The asymptotic behavior of globally smooth solutions of bipolar non-isentropic compressible Euler-Maxwell system for plasma

TL;DR

This paper analyzes the long-term decay rates of smooth solutions to the bipolar non-isentropic compressible Euler-Maxwell system in three dimensions, revealing how different physical quantities approach equilibrium over time.

Contribution

It establishes the $L^q$ decay rates for various physical quantities in the bipolar non-isentropic Euler-Maxwell system, highlighting differences from the unipolar case.

Findings

Total densities, temperatures, and magnetic field decay at rate $(1+t)^{-3/2+3q/2}$.

Differences in densities and temperatures decay at rate $(1+t)^{-2-1/q}$.

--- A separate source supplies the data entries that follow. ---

-- ==== Sys2Proof/Machine/Msix.lean ====
section
/-! DEFINITION. MSI-X messages (R300): sent, or left pending while masked or while nothing may be written to host memory
(R280; log 21). -/

namespace Sys2Proof.Machine

/-- A function's vector is sent, or its pending bit is set. -/
def State.sendMsix (s : State) (fn vec : Nat) : State :=
  let key := fn * 256 + vec
  if !s.hs.unmasked.contains key || s.rd F.HOST_STATUS_D_STATE == 3 then
    { s with hs := { s.hs with pba := key :: s.hs.pba.filter (· != key) } }
  else (s.emitOut (.msix fn vec)).bump F.HOST_MSIX_SENT_COUNT

/-- MSIX_UNMASK (R300): a vector is unmasked, and its pending message is sent. -/
def State.unmask (s : State) (fn vec : Nat) : State :=
  let key := fn * 256 + vec
  let s := { s with hs := { s.hs with unmasked := key :: s.hs.unmasked.filter (· != key) } }
  if s.hs.pba.contains key then
    ({ s with hs := { s.hs with pba := s.hs.pba.filter (· != key) } }).sendMsix fn vec
  else s

end Sys2Proof.Machine
end

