-- ==== Sys2Proof/Machine/Stages.lean ====
section
/-! DEFINITION. The start stages (R64–R66): how a stage is entered, when a change takes effect, and what the module is
waiting for (R67). -/

namespace Sys2Proof.Machine

/-- The evaluation state of every node is cleared, at each entry to Stage 2 (R153). -/
def State.clearTree (s : State) : State := { s with tr := [] }

/-- At entry to Stage 2 every monitor on the retire list starts `RETIRED` with CAUSE 10 (R128). -/
def State.applyRetireList (s : State) : State :=
  s.ql.list.foldl (fun t m =>
    let q := t.ql.mon.at m {}
    let t := { t with ql := { t.ql with mon := t.ql.mon.set m { q with retireCause := 10 } {} } }
    (t.markRetired (uQMON m)).wrAll [(F.QM_STATUS_STATE, m, 6), (F.QM_STATUS_CAUSE, m, 10)]) s

/-- The module enters a stage (R64): STAGE and the pins, source 64 with the old stage, the new one and the row of Table
3.1 that made the change; what the entry brings with it (R65, R66, R128, R153, R311). -/
def State.setStage (s : State) (new row : Nat) : State :=
  let old := s.stage
  if old = new then s
  else
    let s := (s.wr F.CLK_STAGE_STATUS_STAGE 0 new).bump F.GLOBAL_STAGE_CHANGES
    let s := s.info 64 uMODULE old new row
    let s := s.when (new == 2) (·.clearTree)
    let s := s.when (new == 2 && old < 2) (·.applyRetireList)
    let s := s.when (new == 1 && 2 ≤ old) (·.wr F.CLK_STAGE_STATUS_LAST_DOWN_CAUSE 0 1)
    let s := s.when (new < 2) (·.releaseClaim)
    let s := { s with ck := { s.ck with everStage3 := s.ck.everStage3 || new == 3, stageReq := none,
                                        holdoffRuns := s.ck.holdoffRuns && new == 2 } }
    let s := s.when (new == 0) fun t => t.wr F.PEER_STATUS_CLAIM_OUT 0 0
    let s := { s with at_ := { s.at_ with hourStage3 := s.at_.hourStage3 && new == 3 } }
    let s := s.when (s.isSole && new != 0) fun t => t.wr F.PEER_STATUS_CLAIM_OUT 0 1
    s.pairReview

/-- A stage change whose condition holds (R64): at once before the counter first runs, otherwise at the next decision
epoch. -/
def State.requestStage (s : State) (new row : Nat) : State :=
  if s.tm.started then { s with ck := { s.ck with stageReq := some (new, row) } } else s.setStage new row

/-- A requested stage change takes effect. -/
def State.takeStage (s : State) : State :=
  match s.ck.stageReq with
  | some (new, row) => s.setStage new row
  | none => s

/-- Clock states of CLK_BASE_STATUS.BASE. -/
def State.base (s : State) : Nat := s.rd F.CLK_BASE_STATUS_BASE

/-- The TCXO is qualified; the OCXO is qualified; the OCXO is `WARM`. -/
def State.tcxoQual (s : State) : Bool := s.rdB F.CLK_TCXO_STATUS_QUALIFIED
def State.ocxoQual (s : State) : Bool := bitOf (s.rd F.CLK_OCXO_STATUS_STATE) 1
def State.ocxoWarm (s : State) : Bool := s.rdB F.CLK_OCXO_STATUS_WARM

/-- CLK_STAGE_STATUS.WAIT_REASON (R67): what the stage is waiting for at this moment. -/
def State.waitReason (s : State) : Nat :=
  if s.stage == 1 then
    if s.base == 0 && !s.rdB F.CLK_TCXO_STATUS_RETIRED then 1
    else if s.rdB F.CLK_BASE_STATUS_MOVE_PENDING && !s.rdB F.CLK_BASE_CFG_AUTO_MOVE then 3
    else if !s.ocxoWarm then 2 else 0
  else if s.stage == 2 then (if s.ck.holdoffRuns then 5 else 4)
  else 0

end Sys2Proof.Machine
end

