/-- A monitor beside its registers. -/
def State.mon (s : State) (m : Nat) : QualSt := s.ql.mon.at m {}
/-- A monitor's own state set. -/
def State.setMon (s : State) (m : Nat) (q : QualSt) : State := { s with ql := { s.ql with mon := s.ql.mon.set m q {} } }
/-- A monitor's own state changed. -/
def State.modMon (s : State) (m : Nat) (f : QualSt → QualSt) : State := s.setMon m (f (s.mon m))

/-- The TDC channel of a leaf (Table 5.1, R318); servos and a PR leaf with no source have none. -/
def State.monChan (s : State) (m : Nat) : Option Nat :=
  if m < 24 then some m
  else if m < 40 then none
  else match s.peerRd F.PEER_PR_CFG_SRC (m - 40) with
    | 0 => some 24
    | 1 => some 25
    | _ => none

/-- The state register of a DPLL. -/
def State.dpSt (s : State) (d : Nat) : Nat := s.rd F.DP_STATUS_STATE d

/-- The DPLL takes transitions: its unit is in service and no lockstep mismatch holds it (R167, R181). -/
def State.dpFree (s : State) (d : Nat) : Bool := s.inService (uDP d) && !s.rdB F.DP_STATUS_LOCKSTEP_HELD d

/-- A paired module that is not `ACTIVE` (R318–R320). -/
def State.isStandby (s : State) : Bool := !s.isSole && s.pairState != psACTIVE

/-- The root code of a DPLL: STANDBY_ROOT for the time DPLL of a module that is not `ACTIVE` (R318). -/
def State.rootCode (s : State) (d : Nat) : Nat :=
  if d == s.timeDpll && s.isStandby then s.peerRd F.PEER_CFG_STANDBY_ROOT else s.rd F.DP_CFG_ROOT d

/-! Gains. -/

/-- π, to forty digits (log 23). -/
def piQ : ℚ := 31415926535897932384626433832795028841972 / 10 ^ 40

/-- Bandwidths of Table 7.1 in mHz. -/
def bwTable : List Nat :=
  [1, 2, 5, 10, 20, 50, 100, 200, 500, 1000, 2000, 5000, 10000, 20000, 50000, 100000, 200000, 500000, 1000000, 2000000,
   4000000]

/-- ζ and g(ζ) of Table 7.2. -/
def dampTable : List (ℚ × ℚ) :=
  [(1 / 2, 18174 / 10000), (707 / 1000, 20582 / 10000), (1, 24824 / 10000), (2, 42492 / 10000), (4, 8125 / 1000),
   (8, 160625 / 10000)]

/-- Update periods of R159 in FRACTION units. -/
def updatePeriod (code : Nat) : Nat :=
  unitsPerUs * [1, 8, 125, 1000].getD code 0 +
    (if code = 4 then unitsPerService else if code = 5 then 125 * unitsPerMs else if 6 ≤ code then unitsPerSec else 0)

/-- The nominal stamp interval of a leaf in s (R159): 2^k / (s · f_nom) for pin leaves, 125 µs for PK leaves. -/
def State.leafInterval (s : State) (m : Nat) : ℚ :=
  match s.monChan m with
  | some c =>
    if s.nominal c = 0 then 0
    else (2 ^ s.prescale c * 2 ^ 31 : ℚ) / (s.nominal c * (if s.bothSlopes c then 2 else 1))
  | none => 125 / 1000000

/-- T of R159 in s. -/
def State.sampleT (s : State) (d : Nat) : ℚ :=
  let p := s.dpll d
  let start : ℚ := (updatePeriod p.cfg.update : ℚ) / unitsPerSec
  match p.recipe with
  | some r => r.leaves.foldl (fun t (l : RecLeaf) => if l.w = 0 then t else max t (s.leafInterval l.m)) start
  | none => start

/-- The effective bandwidth code (R161); 31 below code 0. -/
def effBw (code : Nat) (t : ℚ) : Nat :=
  let code := min code 20
  match ((List.range 21).reverse.find? fun c => ((bwTable.getD c 0 : ℚ) / 1000) * (20 * t) ≤ 1) with
  | some c => min c code
  | none => 31

/-- The effective bandwidth in Hz. -/
def effHz (code : Nat) (t : ℚ) : ℚ := if effBw code t = 31 then 1 / (20 * t) else (bwTable.getD (effBw code t) 0 : ℚ) / 1000

/-- K_p per second and K_i per second and sample (R160). -/
def State.gains (s : State) (d : Nat) : ℚ × ℚ :=
  let p := s.dpll d
  let t := s.sampleT d
  let z := dampTable.getD (min p.cfg.damp 5) (8, 160625 / 10000)
  let w := 2 * piQ * effHz p.cfg.bw t / z.2
  (2 * z.1 * w, w * w * t)

/-- Settings of a profile as they stand in its registers (R162–R164). -/
def State.profCfg (s : State) (d : Nat) : LoopCfg :=
  let k := s.rd F.DP_STATUS_PROFILE d
  { update := s.rd F.DP_CFG_UPDATE d, bw := s.rd F.PROF_LOOP_BW k, damp := s.rd F.PROF_LOOP_DAMP k,
    psl := (max 1 (min 10000 (s.rd F.PROF_PSL_PSL_NS k)) : Nat) * 1000000000000,
    pull := (max 1 (min 100000 (s.rd F.PROF_PULLIN_PULLIN_PPB k)) : Nat) * 1000000000000 }

/-- The loop settings of DPLL d come into force (R162, R182). -/
def State.latchCfg (s : State) (d : Nat) : State :=
  let c := s.profCfg d
  s.modDpll d fun p => { p with cfg := c }

/-- The profile for a recipe (R162): that of the leaf with the largest effective weight, lowest code on a tie. -/
def State.profileFor (s : State) (d : Nat) (r : Recipe) : Nat :=
  match r.leaves.foldl (fun (m : Option RecLeaf) l => match m with
      | none => some l
      | some x => if x.w < l.w ∨ (x.w = l.w ∧ l.m < x.m) then some l else some x) none with
  | none => s.rd F.DP_STATUS_PROFILE d
  | some l =>
    if l.m < 16 then
      (if s.rdB F.QM_CFG_CLASS l.m then s.rd F.DP_PROF_SEL_IN_TIME d else s.rd F.DP_PROF_SEL_IN_FREQ d)
    else if l.m < 24 then s.rd F.DP_PROF_SEL_LN d
    else if l.m < 40 then s.rd F.DP_PROF_SEL_PK d
    else s.rd F.DP_PROF_SEL_PR d
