/-- A mix node at a model epoch: the weights of the step before take effect, the wander estimates are updated, and the
next weights are formed. -/
def State.adaptNode (s : State) (n : Nat) : State :=
  let x := s.node n
  let x := match x.nextWeights with
    | some w => { x with members := w, nextWeights := none }
    | none => x
  if x.members.isEmpty then s.setNode n x
  else
    let s := s.setNode n x
    let elig := s.mixEligible n false
    let ph := fun e => ((elig.find? fun k => k.1 == e).map fun k => k.2.2.2.phase).getD 0
    let val := fun e => ph e + lookI x.offsets e
    let tau := 2 ^ min 10 (s.rd F.TREE_NODE_CFG_TAU_LOG n)
    let mem := max 2 (min 12 (s.rd F.TREE_NODE_CFG_MEM_LOG n))
    let wan := if x.members.length < 2 then x.wander
      else elig.foldl (fun (t : Tab Wander) k =>
        t.set k.1 (wanderStep (t.at k.1 {}) tau mem (val k.1 - wanderRef x.members val k.1)) {}) x.wander
    let fac := fun e => (s.entryOf n e).2.2
    s.setNode n { x with wander := wan, nextWeights := some (adaptStep x.members (wanderTargets x.members fac wan)) }

/-- MIX_ADAPTATION (R149, R150) of every enabled mix node. -/
def State.adaptMixes (s : State) : State :=
  if s.stage < 2 then s
  else s.enabledNodes.foldl (fun t n => if t.rdB F.TREE_NODE_CFG_KIND n then t.adaptNode n else t) s

/-! The epoch (R137). -/

/-- An invalid slot (R135, R151): it presents as disqualified, carries no weights, and raises source 21 at its first
epoch. -/
def State.invalidNode (s : State) (n reason : Nat) : State :=
  let was := (s.node n).wasInvalid
  let s := s.setNode n { s.node n with sel := none, members := [], offsets := [], wander := [], nextWeights := none,
                                       wasInvalid := true, shown := none }
  let s := s.showNode n { state := 1, reason := reason }
  s.when (!was) (·.later (.fault 21 (uNODE n) reason 0))

/-- One enabled slot is evaluated at its level. -/
def State.evalNode (s : State) (n level : Nat) : State :=
  if !s.inService (uNODE n) then
    (s.setNode n { s.node n with shown := none }).showNode n { state := 5, level := level }
  else if s.rdB F.TREE_NODE_CFG_KIND n then s.evalMix n level
  else s.evalCut n level

/-- TREE_EVALUATION (R137): every slot in ascending level and slot. -/
def State.treeEpoch (s : State) : State :=
  if s.stage < 2 then s
  else
    let str := s.structure_
    let s := State.forAll 128 (fun n t =>
      if t.rdB F.TREE_NODE_CFG_ENABLE n then t
      else if t.rd F.TREE_NODE_STATUS_STATE n = 0 && (t.node n).shown.isNone then t
      else (t.setNode n { t.node n with shown := none, wasInvalid := false }).showNode n {}) s
    let bad := str.filter fun x => x.2.2 != 0
    let s := bad.foldl (fun t x => t.invalidNode x.1 x.2.2) s
    let ok := str.filter fun x => x.2.2 == 0
    let s := ok.foldl (fun t x => t.setNode x.1 { t.node x.1 with wasInvalid := false, shown := none }) s
    [1, 2, 3, 4, 5, 6, 7, 8].foldl (fun t lv =>
      (ok.filter fun x => x.2.1 == lv).foldl (fun u x => u.evalNode x.1 lv) t) s

/-- The recipe of a root code (R138). -/
def State.recipeOf (s : State) (root : Nat) : Option Recipe :=
  (s.child root).map fun p =>
    { root := root, leaves := p.leaves, path := p.path.eraseDups, members := p.members.eraseDups, cls := p.cls,
      suspect := p.suspect, ql := p.ql, freq := p.freq, phase := p.phase }

/-- The recipe is traceable (R136). -/
def Recipe.traceable (r : Recipe) : Bool := r.cls == 1 && 0x10 ≤ r.ql && r.ql ≤ 0x2F

/-- R138: the change from one recipe to another is a recipe change, not a weight update. -/
def recipeChanges (cur want : Recipe) : Bool :=
  cur.root != want.root || (cur.path.any fun p => !want.path.contains p) ||
    (cur.members.any fun p => !want.members.contains p)

/-- The phase of a recipe from the leaves' present mean phases (R137). -/
def State.recipePhase (s : State) (r : Recipe) : Int :=
  quotient 76 ((r.leaves.map fun l =>
    let q := s.mon l.m
    (l.w : Int) * ((if 24 ≤ l.m ∧ l.m < 40 then q.phase else q.meanPhase).getD s.freeInt + l.o)).sum) wholeWeight

/-- The nodes whose decision is held by a switch in flight (R139). -/
def State.heldNodes (s : State) : List Nat :=
  ((List.range 16).flatMap fun d =>
    let p := s.dpll d
    match p.recipe, p.pending with
    | some cur, some want =>
      if s.dpSt d == 4 then
        ((want.path.filter fun x => !cur.path.contains x) ++ (cur.path.filter fun x => !want.path.contains x) ++
          (want.members.filter fun x => !cur.members.contains x) ++
          (cur.members.filter fun x => !want.members.contains x)).map (·.1)
      else []
    | _, _ => []).eraseDups

end Sys2Proof.Machine
end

Velocity and electric field decay at rate $(1+t)^{-3/2+1/(2q)}$.

Abstract

The bipolar non-isentropic compressible Euler-Maxwell system is investigated in $R^3$ in the present paper, and the $L^q$ time decay rate for the global smooth solution is established. It is shown that the total densities, total temperatures and magnetic field of two carriers converge to the equilibrium states at the same rate $(1+t)^{-3/2+3q/2}$ in $L^q$ norm. But, both the difference of densities and the difference of temperatures of two carriers decay at the rate $(1+t)^{-2-\frac{1}{q}}$, and the velocity and electric field decay at the rate $(1+t)^{-3/2+\frac{1}{2q}}$. This phenomenon on the charge transport shows the essential difference between the non-isentropic unipolar Euler-Maxwell and the bipolar isentropic Euler-Maxwell system.